WHAT IS REQUIRED: Extract, without alteration, each line from the start of the listing to the line bearing "State.setConv_frame (within_trans (by decide) hw) ?_".

SOURCE DATA:
● ● ● ● ●

-- ==== Sys2Proof/Laws/FrameFieldOps.lean ====
section
/-!
SUPPORT. The frame of each operation of Machine/FieldOps.lean.
-/

set_option maxRecDepth 4000

namespace Sys2Proof.Machine

set_option linter.all false
set_option Elab.async false

theorem State.setFch_frame {W : Nat} {zz : State} {s : State} {n : Nat} {x : FldCh} (hw : Within 4194304 W) (hs : Frame W zz s) :
    Frame W zz (State.setFch s n x) := by
  unfold State.setFch
  try dsimp only
  repeat' (first
    | with_reducible exact hs
    | with_reducible assumption
    | with_reducible refine frame_ite ?_ ?_
    | ((conv => arg 3; arg 34); with_reducible apply frame_mk)
    | exact fun b => absurd (hw _ b) (by decide)
    | with_reducible exact fun _ => rfl
    | ((with_reducible show NonVol.identity _ = NonVol.identity _); rfl)
    | dsimp only)

theorem State.setConv_frame {W : Nat} {zz : State} {s : State} {c mode : Nat} {cal : Bool} (hw : Within 1 W) (hs : Frame W zz s) :
    Frame W zz (State.setConv s c mode cal) := by
  unfold State.setConv
  try dsimp only
  repeat' (first
    | with_reducible exact hs
    | with_reducible assumption
    | with_reducible refine frame_ite ?_ ?_
    | with_reducible refine State.wr_frame (within_trans (by decide) hw) ?_
    | dsimp only)

theorem State.setConvInj_frame {W : Nat} {zz : State} {s : State} {c : Nat} {b : Bool} (hw : Within 1 W) (hs : Frame W zz s) :
    Frame W zz (State.setConvInj s c b) := by
  unfold State.setConvInj
  try dsimp only
  repeat' (first
    | with_reducible exact hs
    | with_reducible assumption
    | with_reducible refine frame_ite ?_ ?_
    | with_reducible refine State.wr_frame (within_trans (by decide) hw) ?_
    | dsimp only)

theorem State.convCal_frame {W : Nat} {zz : State} {s : State} {c : Nat} (hw : Within 4194305 W) (hs : Frame W zz s) :
    Frame W zz (State.convCal s c) := by
  unfold State.convCal
  try dsimp only
  repeat' (first
    | with_reducible exact hs
    | with_reducible assumption
    | with_reducible refine frame_ite ?_ ?_
    | with_reducible refine State.setConv_frame (within_trans (by decide) hw) ?_
    | ((conv => arg 3; arg 34); with_reducible apply frame_mk)
    | exact fun b => absurd (hw _ b) (by decide)
    | with_reducible exact fun _ => rfl
    | ((with_reducible show NonVol.identity _ = NonVol.identity _); rfl)
    | split
    | dsimp only)

theorem State.convTurn_frame {W : Nat} {zz : State} {s : State} {c : Nat} (hw : Within 5242897 W) (hs : Frame W zz s) :
    Frame W zz (State.convTurn s c) := by
  unfold State.convTurn
  try dsimp only
  repeat' (first
    | with_reducible exact hs
    | with_reducible assumption
    | with_reducible refine frame_ite ?_ ?_
    | with_reducible refine State.wf_frame (within_trans (by decide) hw) ?_
    | with_reducible refine State.count_frame (within_trans (by decide) hw) ?_
    | with_reducible refine State.convCal_frame (within_trans (by decide) hw) ?_
    | ((conv => arg 3; arg 34); with_reducible apply frame_mk)
    | exact fun b => absurd (hw _ b) (by decide)
    | with_reducible exact fun _ => rfl
    | ((with_reducible show NonVol.identity _ = NonVol.identity _); rfl)
    | split
    | dsimp only)

theorem State.convSettle_frame {W : Nat} {zz : State} {s : State} {c : Nat} (hw : Within 4194304 W) (hs : Frame W zz s) :
    Frame W zz (State.convSettle s c) := by
  unfold State.convSettle
  try dsimp only
  repeat' (first
    | with_reducible exact hs
    | with_reducible assumption
    | with_reducible refine frame_ite ?_ ?_
    | ((conv => arg 3; arg 34); with_reducible apply frame_mk)
    | exact fun b => absurd (hw _ b) (by decide)
    | with_reducible exact fun _ => rfl
    | ((with_reducible show NonVol.identity _ = NonVol.identity _); rfl)
    | dsimp only)

theorem State.calSettle_frame {W : Nat} {zz : State} {s : State} (hw : Within 4194304 W) (hs : Frame W zz s) :
    Frame W zz (State.calSettle s) := by
  unfold State.calSettle
  try dsimp only
  repeat' (first
    | with_reducible exact hs
    | with_reducible assumption
    | with_reducible refine frame_ite ?_ ?_
    | with_reducible refine State.setFch_frame (within_trans (by decide) hw) ?_
    | (with_reducible refine frame_iter ?_ ?_) | (with_reducible refine frame_iter_fst ?_ ?_) | (intro _ _ _)
    | ((conv => arg 3; arg 34); with_reducible apply frame_mk)
    | exact fun b => absurd (hw _ b) (by decide)
    | with_reducible exact fun _ => rfl
    | ((with_reducible show NonVol.identity _ = NonVol.identity _); rfl)
    | split
    | dsimp only)

theorem State.fldBusy_frame {W : Nat} {zz : State} {s : State} (hw : Within 1 W) (hs : Frame W zz s) :
    Frame W zz (State.fldBusy s) := by
  unfold State.fldBusy
  try dsimp only
  repeat' (first
    | with_reducible exact hs
    | with_reducible assumption
    | with_reducible refine frame_ite ?_ ?_
    | with_reducible refine State.wf_frame (within_trans (by decide) hw) ?_
    | dsimp only)

theorem State.tswForm_frame {W : Nat} {zz : State} {s : State} (hw : Within 131073 W) (hs : Frame W zz s) :
    Frame W zz (State.tswForm s) := by
  unfold State.tswForm
  try dsimp only
  repeat' (first
    | with_reducible exact hs
    | with_reducible assumption
    | with_reducible refine frame_ite ?_ ?_
    | with_reducible refine State.wr_frame (within_trans (by decide) hw) ?_
    | with_reducible refine State.raise_frame (within_trans (by decide) hw) ?_
    | (with_reducible refine frame_iter ?_ ?_) | (with_reducible refine frame_iter_fst ?_ ?_) | (intro _ _ _)
    | split
    | dsimp only)

theorem State.tswBalls_frame {W : Nat} {zz : State} {s : State} (hw : Within 4299161600 W) (hs : Frame W zz s) :
    Frame W zz (State.tswBalls s) := by
  unfold State.tswBalls
  try dsimp only
  repeat' (first
    | with_reducible exact hs
    | with_reducible assumption
    | with_reducible refine frame_ite ?_ ?_
    | with_reducible refine State.emitOut_frame (within_trans (by decide) hw) ?_
    | (with_reducible refine frame_iter ?_ ?_) | (with_reducible refine frame_iter_fst ?_ ?_) | (intro _ _ _)
    | ((conv => arg 3; arg 34); with_reducible apply frame_mk)
    | exact fun b => absurd (hw _ b) (by decide)
    | with_reducible exact fun _ => rfl
    | ((with_reducible show NonVol.identity _ = NonVol.identity _); rfl)
    | split
    | dsimp only)

theorem State.tswUpdate_frame {W : Nat} {zz : State} {s : State} (hw : Within 4299292673 W) (hs : Frame W zz s) :
    Frame W zz (State.tswUpdate s) := by
  unfold State.tswUpdate
  try dsimp only
  repeat' (first
    | with_reducible exact hs
    | with_reducible assumption
    | with_reducible refine frame_ite ?_ ?_
    | with_reducible refine State.tswForm_frame (within_trans (by decide) hw) ?_
    | with_reducible refine State.tswBalls_frame (within_trans (by decide) hw) ?_
    | dsimp only)

theorem State.setCmp_frame {W : Nat} {zz : State} {s : State} {i : Nat} {v : Bool} {inst : Time} (hw : Within 4341761 W) (hs : Frame W zz s) :
    Frame W zz (State.setCmp s i v inst) := by
  unfold State.setCmp
  try dsimp only
  repeat' (first
    | with_reducible exact hs
    | with_reducible assumption
    | with_reducible refine frame_ite ?_ ?_
    | with_reducible refine State.wr_frame (within_trans (by decide) hw) ?_
    | with_reducible refine State.raise_frame (within_trans (by decide) hw) ?_
    | with_reducible refine State.gatherTrig_frame (within_trans (by decide) hw) ?_
    | with_reducible refine State.setFch_frame (within_trans (by decide) hw) ?_
    | ((conv => arg 3; arg 34); with_reducible apply frame_mk)
    | exact fun b => absurd (hw _ b) (by decide)
    | with_reducible exact fun _ => rfl
    | ((with_reducible show NonVol.identity _ = NonVol.identity _); rfl)
    | split
    | dsimp only)

theorem State.cmpStep_frame {W : Nat} {zz : State} {s : State} {n : Nat} {inst : Time} (hw : Within 4341761 W) (hs : Frame W zz s) :
    Frame W zz (State.cmpStep s n inst) := by
  unfold State.cmpStep
  try dsimp only
  repeat' (first
    | with_reducible exact hs
    | with_reducible assumption
    | with_reducible refine frame_ite ?_ ?_
    | with_reducible refine State.wf_frame (within_trans (by decide) hw) ?_
    | with_reducible refine State.setCmp_frame (within_trans (by decide) hw) ?_
    | split
    | dsimp only)

theorem State.cmpRefresh_frame {W : Nat} {zz : State} {s : State} {n : Nat} {inst : Time} (hw : Within 4299309057 W) (hs : Frame W zz s) :
    Frame W zz (State.cmpRefresh s n inst) := by
  unfold State.cmpRefresh
  try dsimp only
  repeat' (first
    | with_reducible exact hs
    | with_reducible assumption
    | with_reducible refine frame_ite ?_ ?_
    | with_reducible refine State.tswUpdate_frame (within_trans (by decide) hw) ?_
    | with_reducible refine State.cmpStep_frame (within_trans (by decide) hw) ?_
    | dsimp only)

theorem State.cmpKeep_frame {W : Nat} {zz : State} {s : State} {n : Nat} (hw : Within 4194304 W) (hs : Frame W zz s) :
    Frame W zz (State.cmpKeep s n) := by
  unfold State.cmpKeep
  try dsimp only
  repeat' (first
    | with_reducible exact hs
    | with_reducible assumption
    | with_reducible refine frame_ite ?_ ?_
    | with_reducible refine State.setFch_frame (within_trans (by decide) hw) ?_
    | ((conv => arg 3; arg 34); with_reducible apply frame_mk)
    | exact fun b => absurd (hw _ b) (by decide)
    | with_reducible exact fun _ => rfl
    | ((with_reducible show NonVol.identity _ = NonVol.identity _); rfl)
    | split
    | dsimp only)
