-- ==== Sys2Proof/Laws/FrameLoupeLoad.lean ====
section
/-!
SUPPORT. The frame of each operation of Machine/LoupeLoad.lean.
-/

set_option maxRecDepth 4000

namespace Sys2Proof.Machine

set_option linter.all false
set_option Elab.async false

theorem State.loadCore_frame {W : Nat} {zz : State} {s : State} {c : Nat} (hw : Within 67108867 W)
    (hs : Frame W zz s) : Frame W zz (s.loadCore c) := by
  unfold State.loadCore
  split
  · exact hs
  · dsimp only
    have h1 : ∀ r m, (NMap.wf resetWord s.regs = true → NMap.wf resetWord r = true) →
        (NMap.wf memDefault s.mem = true → NMap.wf memDefault m = true) →
        Frame W zz { s with regs := r, mem := m } := by
      intro r m hr hm
      refine frame_trans hs ?_
      constructor <;> first
        | exact hr
        | exact hm
        | exact fun _ => rfl
        | exact fun b => absurd (hw _ b) (by decide)
        | rfl
    have h2 := h1 _ _ (NMap.wf_filter resetWord (fun e => !(decide (e.1 / 0x1000 = 0x1A0 + c) && decide (0x40 ≤ e.1 % 0x1000)))
      s.regs) (NMap.wf_clear memDefault (corePm c) (corePm c + 0x30000) s.mem)
    repeat' (first
      | with_reducible exact h2
      | with_reducible assumption
      | with_reducible refine State.wr_frame (within_trans (by decide) hw) ?_
      | with_reducible refine State.wrWord_frame (within_trans (by decide) hw) ?_
      | with_reducible refine State.wrByte_frame (within_trans (by decide) hw) ?_
      | with_reducible refine State.setCore_frame (within_trans (by decide) hw) ?_
      | with_reducible refine frame_ite ?_ ?_
      | with_reducible refine frame_foldl ?_ ?_
      | intro _ _ _)

end Sys2Proof.Machine
end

● ● ● ● ●

RESULT OF THE EXERCISE:
-- ==== Sys2Proof/Laws/FrameFieldOps.lean ====
section
/-!
SUPPORT. The frame of each operation of Machine/FieldOps.lean.
-/

set_option maxRecDepth 4000

namespace Sys2Proof.Machine

set_option linter.all false
set_option Elab.async false

theorem State.setFch_frame {W : Nat} {zz : State} {s : State} {n : Nat} {x : FldCh} (hw : Within 4194304 W) (hs : Frame W zz s) :
    Frame W zz (State.setFch s n x) := by
  unfold State.setFch
  try dsimp only
  repeat' (first
    | with_reducible exact hs
    | with_reducible assumption
    | with_reducible refine frame_ite ?_ ?_
    | ((conv => arg 3; arg 34); with_reducible apply frame_mk)
    | exact fun b => absurd (hw _ b) (by decide)
    | with_reducible exact fun _ => rfl
    | ((with_reducible show NonVol.identity _ = NonVol.identity _); rfl)
    | dsimp only)

theorem State.setConv_frame {W : Nat} {zz : State} {s : State} {c mode : Nat} {cal : Bool} (hw : Within 1 W) (hs : Frame W zz s) :
    Frame W zz (State.setConv s c mode cal) := by
  unfold State.setConv
  try dsimp only
  repeat' (first
    | with_reducible exact hs
    | with_reducible assumption
    | with_reducible refine frame_ite ?_ ?_
    | with_reducible refine State.wr_frame (within_trans (by decide) hw) ?_
    | dsimp only)

theorem State.setConvInj_frame {W : Nat} {zz : State} {s : State} {c : Nat} {b : Bool} (hw : Within 1 W) (hs : Frame W zz s) :
    Frame W zz (State.setConvInj s c b) := by
  unfold State.setConvInj
  try dsimp only
  repeat' (first
    | with_reducible exact hs
    | with_reducible assumption
    | with_reducible refine frame_ite ?_ ?_
    | with_reducible refine State.wr_frame (within_trans (by decide) hw) ?_
    | dsimp only)

theorem State.convCal_frame {W : Nat} {zz : State} {s : State} {c : Nat} (hw : Within 4194305 W) (hs : Frame W zz s) :
    Frame W zz (State.convCal s c) := by
  unfold State.convCal
  try dsimp only
  repeat' (first
    | with_reducible exact hs
    | with_reducible assumption
    | with_reducible refine frame_ite ?_ ?_
    | with_reducible refine State.setConv_frame (within_trans (by decide) hw) ?_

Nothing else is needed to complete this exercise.